◆ **Exercise prompt**:
Below are entries to examine: work out how many lines contain the word "becomes", and give only that number.

◆ **Saved entries**:
/-! Commands, each answered on its link. -/

theorem test_read_part : (answered .b (exec (.readPart .b 1) { bare with startCount := 7 })).map Prod.snd
    = some [9, 2, 4, 1, 0, 0, 0, 7, 1, 8, 0, 1, 128, 0, 192, 0, 32, 0, 8, 0, 128, 0, 8, 0, 16, 0, 32] := by decide +kernel
theorem test_set_link_clamps : answered .a (exec (.setLink .a 1 2) bare) = some (.ok, [0, 4]) := by decide +kernel
theorem test_set_events_refuses : answered .a (exec (.setEvents .a 1 ⟨1, 1, 1, 2, 1, 1, 1, 1⟩) bare)
    = some (.badOperand, []) := by decide +kernel
theorem test_set_extension_waits :
    (after (exec (.setExtension .m 1 ⟨20, 1, 2, 1, 1, 30⟩) bare)).portM.inProgress = some ⟨4, 1, false⟩ := by decide +kernel
theorem test_set_extension_slot_taken : answered .m (exec (.setExtension .m 1 ⟨20, 1, 2, 1, 1, 4⟩) demo)
    = some (.slotTaken, []) := by decide +kernel
theorem test_erase_in_service : answered .m (exec (.eraseExtension .m 1 2) demo) = some (.inService, []) := by
  decide +kernel
theorem test_load_first_refused : answered .m (exec (.loadExtensions .m 1 ⟨1, [⟨2, 0, 0, 1, 1, 2⟩]⟩) demo)
    = some (.partial_, [1, 15]) := by decide +kernel
theorem test_read_extension_vacant : (answered .a (exec (.readExtension .a 1 20) demo)).map (fun x => x.2.take 6)
    = some [0, 20, 0, 0, 0, 0] := by decide +kernel
theorem test_collect_changes : answered .a (exec (.collectChanges .a 1) { bare with portA := { up with changes := [101] } })
    = some (.ok, [1, 0, 101, 0]) := by decide +kernel
/-- 4.8: at frame 20000 with N at 50000000 and a window of 4 s, the expiry is 52000. -/
theorem test_challenge_of_the_manual :
    answered .a (exec (.challenge .a 1 1) demo) = some (.ok, bytes32 50000000 ++ bytes32 52000) := by decide +kernel
theorem test_challenge_store_busy : answered .a (exec (.challenge .a 1 9) demo) = some (.storeBusy, []) := by
  decide +kernel
theorem test_answer_matches : answered .a (exec (.answer .a 1 ⟨5, 3458164517⟩) demo) = some (.ok, [2, 0]) := by
  decide +kernel
theorem test_answer_mismatch : answered .a (exec (.answer .a 1 ⟨5, 3458164516⟩) demo)
    = some (.wrongAnswer, [1, 0]) := by decide +kernel
theorem test_release_clears_its_path :
    let t := after (exec (.release .b 1 4) demo)
    (t.ext 4).standing = .idle ∧ Table.find t.paths 0 = none ∧ Table.find t.ctxs 0 = none := by decide +kernel
theorem test_unlock : answered .m (exec (.unlock .m 1 3) demo) = some (.ok, [1]) := by decide +kernel
theorem test_set_admission_adjusts : ((after (exec (.setAdmission .m 1 ⟨2, 4, 60⟩) demo)).ext 3).failures = 2 := by
  decide +kernel
/-- The leads of 150 s on epochs of 120 s become 119 s (5.8). -/
theorem test_open_tie_private :
    answered .b (exec (.openTie .b 1 ⟨7, 72, 1, ⟨1, 2, 3, 4⟩, ⟨120, 120, 150, 150⟩⟩) demo)
      = some (.ok, [0, 5] ++ bytes32 20000 ++ [1, 2, 0, 120, 0, 120, 0, 119, 0, 119]) := by decide +kernel
theorem test_open_tie_conflict : answered .b (exec (.openTie .b 1 ⟨7, 72, 0, ⟨1, 2, 3, 4⟩, ⟨0, 0, 0, 0⟩⟩) demo)
    = some (.privacyConflict, []) := by decide +kernel
theorem test_clear_path : answered .m (exec (.clearPath .m 1 ⟨0, ⟨0, 0⟩⟩) demo) = some (.ok, [0, 0, 1, 0]) := by
  decide +kernel
theorem test_clear_path_stamp : answered .a (exec (.clearPath .a 1 ⟨0, ⟨1, 101⟩⟩) demo) = some (.noPath, []) := by
  decide +kernel
theorem test_read_path_by_tie_slot :
    (answered .a (exec (.readPath .a 1 ⟨2, 71⟩) demo)).map (fun x => x.2.take 7) = some [0, 0, 0, 0, 0, 0, 100] := by
  decide +kernel
theorem test_reset_traffic : answered .m (exec (.resetTraffic .m 1) demo) = some (.ok, [0, 5, 2]) := by decide +kernel
/-- A lead of 20 s in force under a new epoch of 10 s becomes 9 s (R103). -/
theorem test_stage_key_lead :
    let d := { dirAt 2 1 with length := 240000, lead := 160000 }
    let s := { demo with ctxs := [(0, { ctx0 with tx := { phase := .running, dir := d } }), (1, ctx1)] }
    answered .a (exec (.stageKey .a 1 ⟨⟨0, ⟨0, 0⟩⟩, ⟨1, 5, 6, ⟨1, 10⟩, ⟨0, 0⟩⟩, ⟨0, 0, 0, ⟨0, 0⟩, ⟨0, 0⟩⟩⟩) s)
      = some (.ok, [0, 1, 0, 10, 0, 9, 0, 0, 0, 0, 0]) := by decide +kernel
theorem test_read_context_clears_flags :
    let s := { demo with ctxs := [(0, { ctx0 with flags := { Attention.clear with keyDue := true } }), (1, ctx1)] }
    (Table.find (after (exec (.readContext .b 1 0) s)).ctxs 0).map (fun c => c.flags) = some Attention.clear := by
  decide +kernel
theorem test_resync_tx : answered .a (exec (.resyncTx .a 1 ⟨0, ⟨0, 0⟩⟩) demo)
    = some (.ok, [0, 1, 0, 0, 0, 1, 0, 0, 0, 2]) := by decide +kernel
theorem test_set_guard_clamps : answered .a (exec (.setGuard .a 1 ⟨⟨0, ⟨0, 0⟩⟩, 5000, 0, 1⟩) demo)
    = some (.ok, [0, 15, 112, 0, 1, 1]) := by decide +kernel
theorem test_set_privacy_defaults : answered .m (exec (.setPrivacyDefaults .m 1 ⟨0, 0, 99⟩) bare)
    = some (.ok, [0, 1, 0, 64, 0, 15]) := by decide +kernel
theorem test_open_bridge : answered .a (exec (.openBridge .a 1 ⟨0, 0⟩) demo)
    = some (.ok, [2] ++ bytes32 20000 ++ [0, 200]) := by decide +kernel
theorem test_add_leg_station : (answered .a (exec (.addLeg .a 1 ⟨⟨0, ⟨0, 0⟩⟩, 0, 2, 0, 0, ⟨0, 0, 0, 0⟩, ⟨0, 0, 0, 0⟩, 40, 0⟩) demo)).map
    (fun x => (x.1, x.2.take 8)) = some (.ok, [0, 5, 0, 0, 78, 32, 4, 32]) := by decide +kernel
theorem test_add_leg_conflict : answered .a (exec (.addLeg .a 1 ⟨⟨0, ⟨0, 0⟩⟩, 0, 7, 0, 0, ⟨0, 0, 0, 0⟩, ⟨0, 0, 0, 0⟩, 16, 0⟩) demo)
    = some (.privacyConflict, []) := by decide +kernel
theorem test_remove_leg :
    (Table.find (after (exec (.removeLeg .a 1 ⟨⟨0, ⟨0, 0⟩⟩, 1⟩) demo)).bridges 0).map (fun b => b.legs.map Leg.path)
      = some [2, 3] := by decide +kernel
theorem test_set_leg_stages : answered .a (exec (.setLeg .a 1 ⟨⟨0, ⟨0, 0⟩⟩, 3, 8, 1⟩) demo) = some (.ok, [8, 1]) := by
  decide +kernel
theorem test_set_talker_clamps : answered .a (exec (.setTalker .a 1 ⟨⟨0, ⟨0, 0⟩⟩, 5000⟩) demo)
    = some (.ok, [15, 112]) := by decide +kernel
theorem test_close_bridge :
    let t := after (exec (.closeBridge .m 1 ⟨0, ⟨0, 0⟩⟩) demo)
    t.portM.response = some ⟨28, 1, .ok, [3]⟩ ∧ Table.keys t.paths = [0, 4] ∧ Table.keys t.bridges = [1] := by
  decide +kernel
theorem test_read_bridge : (answered .b (exec (.readBridge .b 1 0) demo)).map (fun x => x.2.take 5)
    = some [0, 0, 0, 0, 100] := by decide +kernel
/-- 9.7: a window of 50 becomes 32, limits 1200 and 100 become 100 and 1200. -/
theorem test_set_survey :
    answered .m (exec (.setSurvey .m 1 ⟨3, [⟨0, 40, 0⟩, ⟨1, 100, 0⟩, ⟨1, 100, 1⟩], 0, 1, 3, 1, 50, 1200, 100, 1⟩) bare)
      = some (.ok, [0, 32, 0, 100, 4, 176, 0]) := by decide +kernel
theorem test_start_survey_empty : answered .m (exec (.startSurvey .m 1) bare) = some (.emptyList, []) := by decide +kernel
theorem test_stop_survey : answered .m (exec (.stopSurvey .m 1)
    { bare with survey := { Survey.reset with state := .standby } }) = some (.ok, [1]) := by decide +kernel
theorem test_read_survey_reset : (answered .m (exec (.readSurvey .m 1) bare)).map (fun x => x.2.take 5)
    = some [0, 0, 0, 0, 0] := by decide +kernel
theorem test_adopt : answered .a (exec (.adopt .a 1 1) demo) = some (.ok, [0, 1, 1, 0]) := by decide +kernel
theorem test_set_orphan_hold : answered .m (exec (.setOrphanHold .m 1 500) bare) = some (.ok, [0, 120]) := by
  decide +kernel
theorem test_not_permitted : answered .m (exec (.adopt .m 1 1) demo) = some (.notPermitted, []) := by decide +kernel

◆ **Response**:
2